Instructions to follow: Could you find every line in the records below that contains the word "from" and copy it?

*** Material provided Section Begins ***

-- ==== Sys2Proof/Laws/Float.lean ====
section
/-! SUPPORT. Laws of the binary32 arithmetic: the NaN a primitive produces, rounding by a shift, and the comparisons. -/

namespace Sys2Proof.Machine

set_option Elab.async false

open Sys2Proof.Config

/-- The NaN a primitive produces is a quiet NaN, whatever its free bits (00_scope.md R8). -/
theorem producedNan_toNat (op : Nat) (a b : F32) :
    (producedNan op a b).toNat =
      (freeNan op a b).toNat / 2 ^ 22 * 2 ^ 31 + 0x7FC00000 + (freeNan op a b).toNat % 2 ^ 22 := by
  have h := (freeNan op a b).isLt
  simp only [producedNan, BitVec.toNat_ofNat]
  omega

@[simp] theorem isNan_producedNan (op : Nat) (a b : F32) : isNan (producedNan op a b) = true := by
  have h := (freeNan op a b).isLt
  simp only [isNan, magnitudeOf, producedNan_toNat, decide_eq_true_eq]
  omega

@[simp] theorem quiet_producedNan (op : Nat) (a b : F32) : (producedNan op a b).getLsbD 22 = true := by
  have h := (freeNan op a b).isLt
  rw [← BitVec.testBit_toNat, producedNan_toNat, Nat.testBit_eq_decide_div_mod_eq]
  simp only [decide_eq_true_eq]
  omega

theorem magnitudeOf_fabs (x : F32) : magnitudeOf (fabs x) = magnitudeOf x := by
  have h : (x.toNat &&& 0x7FFFFFFF) % 2 ^ 31 = x.toNat % 2 ^ 31 := by
    rw [show 0x7FFFFFFF = 2 ^ 31 - 1 from rfl, Nat.and_two_pow_sub_one_eq_mod, Nat.mod_mod]
  simpa [magnitudeOf, fabs] using h

/-- The absolute value of a NaN is a NaN. -/
@[simp] theorem isNan_fabs (x : F32) : isNan (fabs x) = isNan x := by
  simp [isNan, magnitudeOf_fabs]

/-- A NaN is never smaller, greater or equal (00_scope.md R8). -/
@[simp] theorem flt_nan_left (fp : FpSubnormal) (a b : F32) (h : isNan a = true) : flt fp a b = false := by
  simp [flt, h]

@[simp] theorem flt_nan_right (fp : FpSubnormal) (a b : F32) (h : isNan b = true) : flt fp a b = false := by
  simp [flt, h]

@[simp] theorem feq_nan_left (fp : FpSubnormal) (a b : F32) (h : isNan a = true) : feq fp a b = false := by
  simp [feq, h]

@[simp] theorem fneg_infOf (s : Bool) : fneg (infOf s) = infOf (!s) := by cases s <;> rfl

/-- The operands that are no numbers, and the zeros, taken apart. -/
@[simp] theorem unpack_infOf (fp : FpSubnormal) (s : Bool) : unpack fp (infOf s) = .inf s := by
  cases s <;> simp [unpack, infOf, withSign, exponentOf, fractionOf, signOf]

@[simp] theorem unpack_zeroOf (fp : FpSubnormal) (s : Bool) : unpack fp (zeroOf s) = .fin s 0 (-149) := by
  cases s <;> simp [unpack, zeroOf, withSign, exponentOf, fractionOf, signOf]

/-- A magnitude below 2^31 is the magnitude of its pattern. -/
theorem withSign_toNat (s : Bool) (mag : Nat) (h : mag < 2 ^ 31) :
    (withSign s mag).toNat = (if s then 2 ^ 31 else 0) + mag := by
  simp only [withSign, BitVec.toNat_ofNat]
  split <;> omega

theorem magnitudeOf_withSign (s : Bool) (mag : Nat) (h : mag < 2 ^ 31) : magnitudeOf (withSign s mag) = mag := by
  simp only [magnitudeOf, withSign_toNat s mag h]
  split <;> omega

theorem signOf_withSign (s : Bool) (mag : Nat) (h : mag < 2 ^ 31) : signOf (withSign s mag) = s := by
  unfold signOf
  rw [← BitVec.testBit_toNat, withSign_toNat s mag h, Nat.testBit_eq_decide_div_mod_eq]
  cases s <;> simp <;> omega

/-- Rounding never goes beyond the infinity. -/
theorem roundMagnitude_le (m : Nat) (e : Int) : roundMagnitude m e ≤ 0x7F800000 := by
  unfold roundMagnitude
  split
  · omega
  · exact Nat.min_le_right _ _

theorem flushResult_le (fp : FpSubnormal) (mag : Nat) : flushResult fp mag ≤ mag := by
  unfold flushResult
  split <;> omega

/-- A rounded value is no NaN. -/
theorem isNan_roundF32 (fp : FpSubnormal) (s : Bool) (m : Nat) (e : Int) : isNan (roundF32 fp s m e) = false := by
  have h := Nat.le_trans (flushResult_le fp (roundMagnitude m e)) (roundMagnitude_le m e)
  unfold roundF32
  simp only [isNan, magnitudeOf_withSign s _ (show flushResult fp (roundMagnitude m e) < 2 ^ 31 by omega),
    decide_eq_false_iff_not]
  omega

/-- A rounded value has the sign it was given. -/
theorem signOf_roundF32 (fp : FpSubnormal) (s : Bool) (m : Nat) (e : Int) : signOf (roundF32 fp s m e) = s := by
  have h := Nat.le_trans (flushResult_le fp (roundMagnitude m e)) (roundMagnitude_le m e)
  exact signOf_withSign s _ (by omega)

/-- Rounding by a shift is off by at most half a unit. -/
theorem roundShift_near (n d : Nat) : 2 * n ≤ 2 * (roundShift n d * 2 ^ d) + 2 ^ d ∧
    2 * (roundShift n d * 2 ^ d) ≤ 2 * n + 2 ^ d := by
  cases d with
  | zero => simp [roundShift]
  | succ d =>
    have hdiv := Nat.div_add_mod n (2 ^ (d + 1))
    have hlt := Nat.mod_lt n (Nat.two_pow_pos (d + 1))
    have hpow : 2 ^ (d + 1) = 2 * 2 ^ d := by rw [Nat.pow_succ, Nat.mul_comm]
    generalize hq : n / 2 ^ (d + 1) = q at *
    generalize hr : n % 2 ^ (d + 1) = r at *
    simp only [roundShift, hq, hr, Nat.add_sub_cancel, if_neg (Nat.succ_ne_zero d)]
    have hmod : q % 2 = 0 ∨ q % 2 = 1 := Nat.mod_two_eq_zero_or_one q
    generalize 2 ^ d = P at *
    rw [hpow] at hlt hdiv ⊢
    have hx : ∀ k, (q + k) * (2 * P) = 2 * P * q + k * (2 * P) := fun k => by ring
    have hx0 : q * (2 * P) = 2 * P * q := Nat.mul_comm _ _
    generalize 2 * P * q = X at *
    split
    · rw [hx]; omega
    · split
      · rcases hmod with h | h <;> rw [h, hx] <;> omega
      · rw [hx0]; omega

/-- Rounding by a shift keeps the order. -/
theorem roundShift_mono (n n' d : Nat) (h : n ≤ n') : roundShift n d ≤ roundShift n' d := by
  cases d with
  | zero => simpa [roundShift] using h
  | succ d =>
    have h1 := Nat.div_add_mod n (2 ^ (d + 1))
    have h2 := Nat.div_add_mod n' (2 ^ (d + 1))
    have l1 := Nat.mod_lt n (Nat.two_pow_pos (d + 1))
    have l2 := Nat.mod_lt n' (Nat.two_pow_pos (d + 1))
    have hq : n / 2 ^ (d + 1) ≤ n' / 2 ^ (d + 1) := Nat.div_le_div_right h
    simp only [roundShift, Nat.add_sub_cancel, if_neg (Nat.succ_ne_zero d)]
    rcases Nat.lt_or_eq_of_le hq with hlt | heq
    · split <;> split <;> (try split) <;> (try split) <;> omega
    · rw [← heq] at h2 ⊢
      have hr : n % 2 ^ (d + 1) ≤ n' % 2 ^ (d + 1) := by omega
      split <;> split <;> (try split) <;> (try split) <;> omega

end Sys2Proof.Machine
end

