-- ==== Sys2Proof/Tests/Slice0.lean ====
section
/-! SUPPORT. The model's own tests. The words are written out from 30_encoding.md R71 and R74, and the expected values are
the vectors of 95_test_vectors.md (named in each docstring), not the model's answers. The second half holds, for
every obligation with hypotheses, a concrete state and operands that meet all of them. -/

namespace Sys2Proof.Tests

set_option Elab.async false

open Sys2Proof Sys2Proof.Machine Sys2Proof.Config

/-! ### Helpers -/

/-- The parameters of the example configuration EX (95_test_vectors.md section 1). -/
def exParams : Params where
  rw := 0x3D800000#32
  r := 0x3E800000#32
  f1 := 0x40000000#32
  f2 := 0x42480000#32
  k := 0x3F000000#32
  tfA1 := 0xBF800000#32
  tfA2 := 0xC0000000#32
  tfA3 := 0xBF800000#32
  tfA4 := 0xC0000000#32
  tfB1 := 0xBFC8F5C3#32
  tfB2 := 0x00000000#32
  tfB3 := 0x3FC8F5C3#32
  tfB4 := 0x00000000#32
  vTrack := 0x3F800000#32
  gripDuty := 0x42700000#32
  fp := .ieee
  tearBits := .b16

/-- The open functions of EX. -/
def exGoal : GoalSeekFunctions where
  straightSpeed := fun d => d
  arc := fun _ _ _ _ _ _ => (0x3E4CCCCD#32, 0xBE4CCCCD#32)

/-- The reset state under EX, the pose driven to (0, 0, 0). -/
def exState : State :=
  { State.reset with params := exParams, inv := invOf exParams, posePort := some ⟨0#32, 0#32, 0#32⟩ }

/-- EX with the given sampled values, the slots first and the pose last, ready to compute. -/
def sampled (values : List F32) : State :=
  { exState with
    snap := Vector.ofFn fun k => halfOf (values.getD (k.val / 2) 0#32) (sampleHalf k)
    snapDone := BitVec.allOnes 26
    tickPhase := .sampling
    input := [.compute] }

/-- The outcome is a next state of which `p` holds. -/
def goesOn (o : Host.Outcome State Fault Refusal) (p : State → Bool) : Bool :=
  match o with
  | .next t => p t
  | .fault _ => false
  | .refused _ => false

/-! ### Well-formed events -/

theorem test_wellFormed_refuses_0A_above_its_range : (Instr.unknown0A 0x0C#8 0#32).wellFormed = false := by decide
theorem test_wellFormed_refuses_0C_below_its_range : (Instr.unknown0C 0x0B#8 0#32).wellFormed = false := by decide
theorem test_wellFormed_refuses_14_above_its_range : (Instr.unknown14 0x18#8).wellFormed = false := by decide
theorem test_wellFormed_refuses_18_above_its_range : (Instr.unknown18 0x20#8).wellFormed = false := by decide

/-! ### Decoding words written out from 30_encoding.md R71, R74, R75 -/

theorem test_decode_setSlot :
    decode [0x00#8, 0x3F#8, 0x80#8, 0x00#8, 0x00#8] = .ok (.setV 0x3F800000#32) ∧
    decode [0x01#8, 0x3F#8, 0x00#8, 0x00#8, 0x00#8] = .ok (.setW 0x3F000000#32) ∧
    decode [0x02#8, 0x41#8, 0x5E#8, 0x66#8, 0x66#8] = .ok (.setL 0x415E6666#32) ∧
    decode [0x03#8, 0x41#8, 0xA0#8, 0x00#8, 0x00#8] = .ok (.setR 0x41A00000#32) ∧
    decode [0x04#8, 0x40#8, 0x00#8, 0x00#8, 0x00#8] = .ok (.setGrip 0x40000000#32) ∧
    decode [0x05#8, 0x3F#8, 0x80#8, 0x00#8, 0x00#8] = .ok (.setHe 0x3F800000#32) ∧
    decode [0x06#8, 0x40#8, 0xA0#8, 0x00#8, 0x00#8] = .ok (.setTe 0x40A00000#32) ∧
    decode [0x07#8, 0x7F#8, 0xC0#8, 0x00#8, 0x00#8] = .ok (.setGx 0x7FC00000#32) ∧
    decode [0x08#8, 0x40#8, 0x00#8, 0x00#8, 0x00#8] = .ok (.setGy 0x40000000#32) ∧
    decode [0x09#8, 0x3E#8, 0x9A#8, 0x5E#8, 0x35#8] = .ok (.setGth 0x3E9A5E35#32) := by
  decide +kernel

theorem test_decode_status_and_unknown :
    decode [0x10#8] = .ok .getStatus0 ∧ decode [0x11#8] = .ok .getStatus1 ∧
    decode [0x12#8] = .ok .getStatus2 ∧ decode [0x13#8] = .ok .getStatus3 ∧
    decode [0x0A#8, 0x3F#8, 0x80#8, 0x00#8, 0x00#8] = .ok (.unknown0A 0x0A#8 0x3F800000#32) ∧
    decode [0x0F#8, 0x3F#8, 0x80#8, 0x00#8, 0x00#8] = .ok (.unknown0C 0x0F#8 0x3F800000#32) ∧
    decode [0x14#8] = .ok (.unknown14 0x14#8) ∧ decode [0x1F#8] = .ok (.unknown18 0x1F#8) := by
  decide +kernel

theorem test_decode_setDuty :
    decode [0x20#8, 0x42#8, 0x48#8, 0x00#8, 0x00#8] = .ok (.setDuty1 0x42480000#32) ∧
    decode [0x21#8, 0x41#8, 0x5E#8, 0x66#8, 0x66#8] = .ok (.setDuty2 0x415E6666#32) ∧
    decode [0x22#8, 0x42#8, 0xC8#8, 0x00#8, 0x00#8] = .ok (.setDuty3 0x42C80000#32) ∧
    decode [0x23#8, 0xC0#8, 0xA0#8, 0x00#8, 0x00#8] = .ok (.setDuty4 0xC0A00000#32) := by
  decide +kernel

/-- 0x30_3DCCCCCD_00000000_00000000_3E4CCCCD_00000000_00000000 (section 3.3). -/
theorem test_decode_ikGoal :
    decode [0x30#8, 0x3D#8, 0xCC#8, 0xCC#8, 0xCD#8, 0x00#8, 0x00#8, 0x00#8, 0x00#8, 0x00#8, 0x00#8, 0x00#8, 0x00#8,
      0x3E#8, 0x4C#8, 0xCC#8, 0xCD#8, 0x00#8, 0x00#8, 0x00#8, 0x00#8, 0x00#8, 0x00#8, 0x00#8, 0x00#8] =
    .ok (.ikGoal 0x3DCCCCCD#32 0x00000000#32 0x00000000#32 0x3E4CCCCD#32 0x00000000#32 0x00000000#32) := by
  decide +kernel

theorem test_decode_ticks_and_reset :
    decode [0x40#8] = .ok .tick1ms ∧ decode [0x41#8] = .ok .tick10ms ∧ decode [0x42#8] = .ok .tick50ms ∧
    decode [0x7F#8] = .ok .reset := by
  decide +kernel

/-- H10 and its neighbours (30_encoding.md R76). -/
theorem test_decode_refuses_by_name :
    decode [] = .error .emptyWord ∧ decode [0x24#8] = .error (.invalidCode 0x24#8) ∧
    decode [0x43#8] = .error (.invalidCode 0x43#8) ∧ decode [0x80#8] = .error (.invalidCode 0x80#8) ∧
    decode [0x02#8, 0x41#8] = .error (.wrongLength 0x02#8) ∧ decode [0x40#8, 0x00#8] = .error (.wrongLength 0x40#8) := by
  decide +kernel

/-- The word of SET_L 13.9, in the numbering of spec/opcode_table.json, is the next step's event. -/
theorem test_fetched_word_runs :
    goesOn (step (exState.withFetchWord 40 0x02415E6666)) (fun t =>
      decide (t.slot 2 = 0x415E6666#32 ∧ t.cursor = 2#4 ∧ t.input = [])) = true := by
  decide +kernel

/-! ### Host commands (section 3.1) -/

/-- H1, H5, H6 for every slot, with H5's NaN pattern: bit-exact, CURSOR the index. -/
theorem test_setSlot_keeps_the_pattern :
    ∀ i : Fin 10, goesOn (exec (slotEvent i 0x7FC00000#32) { exState with diagTicksSinceWrite := 7#32 }) (fun t =>
      decide (t.slot i = 0x7FC00000#32 ∧ t.cursor = BitVec.ofNat 4 i.val ∧ t.diagTicksSinceWrite = 0#32)) = true := by
  decide +kernel

/-- 20_memory.md R52: slot 2 holds 13.9 little-endian at offsets 0x08 to 0x0B, and its zero bytes are not listed. -/
theorem test_setSlot_is_little_endian :
    goesOn (exec (.setL 0x415E0066#32) exState) (fun t =>
      decide (t.slots = [(8, 0x66#8), (10, 0x5E#8), (11, 0x41#8)])) = true := by
  decide +kernel

/-- H3, H4: all four codes alike; at reset SLOT[0]. -/
theorem test_getStatus_answers_the_cursors_slot :
    ∀ k : Fin 4,
      goesOn (exec (statusEvent k) exState) (fun t => decide (t.statusPort = some 0#32)) = true ∧
      goesOn (exec (statusEvent k) { exState with cursor := 3#4, slots := Memory.writeSlot [] 3 0x41A00000#32 })
        (fun t => decide (t.statusPort = some 0x41A00000#32 ∧ t.cursor = 3#4 ∧ t.trace = [.status 0x41A00000#32])) =
        true := by
  decide +kernel

/-- H7, H8: state X with CURSOR 5. -/
theorem test_unknown_codes_change_nothing :
    exec (.unknown0A 0x0A#8 0x3F800000#32) { exState with cursor := 5#4 } = .next { exState with cursor := 5#4 } ∧
    exec (.unknown0C 0x0F#8 0x3F800000#32) { exState with cursor := 5#4 } = .next { exState with cursor := 5#4 } ∧
    exec (.unknown14 0x14#8) { exState with cursor := 5#4 } = .next { exState with cursor := 5#4 } ∧
    exec (.unknown18 0x1F#8) { exState with cursor := 5#4 } = .next { exState with cursor := 5#4 } := by
  exact ⟨rfl, rfl, rfl, rfl⟩

/-! ### Inverse kinematics (sections 3.2, 3.3) -/

/-- The matrix of EX, and that of the C2 vectors. -/
theorem test_inv :
    invOf exParams = ⟨0x41800000#32, 0xC0000000#32, 0x41800000#32, 0x40000000#32⟩ ∧
    invOf { exParams with rw := 0x3D4CCCCD#32, r := 0x3E4CCCCD#32 } =
      ⟨0x41A00000#32, 0xC0000000#32, 0x41A00000#32, 0x40000000#32⟩ := by
  decide +kernel

/-- K2, K3, K4, K6: wheel velocities and duties. -/
theorem test_matrix_product :
    matrixDrive exParams (invOf exParams) 0x80000000#32 0x80000000#32 =
      ⟨0x00000000#32, 0x80000000#32, 0x42480000#32, 0x42480000#32⟩ ∧
    matrixDrive exParams (invOf exParams) 0x3F800000#32 0x3F000000#32 =
      ⟨0x41700000#32, 0x41880000#32, 0x42A00000#32, 0x42A80000#32⟩ ∧
    matrixDrive exParams (invOf exParams) 0x3E99999A#32 0x3F333333#32 =
      ⟨0x4059999A#32, 0x40C66667#32, 0x42633333#32, 0x4279999A#32⟩ ∧
    matrixDrive exParams (invOf exParams) 0xBF000000#32 0x00000000#32 =
      ⟨0xC1000000#32, 0xC1000000#32, 0x42080000#32, 0x42080000#32⟩ := by
  decide +kernel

*** Material provided Section Ends ***

Task result:
    rw [show 0x7FFFFFFF = 2 ^ 31 - 1 from rfl, Nat.and_two_pow_sub_one_eq_mod, Nat.mod_mod]
/-! SUPPORT. The model's own tests. The words are written out from 30_encoding.md R71 and R74, and the expected values are
/-! ### Decoding words written out from 30_encoding.md R71, R74, R75 -/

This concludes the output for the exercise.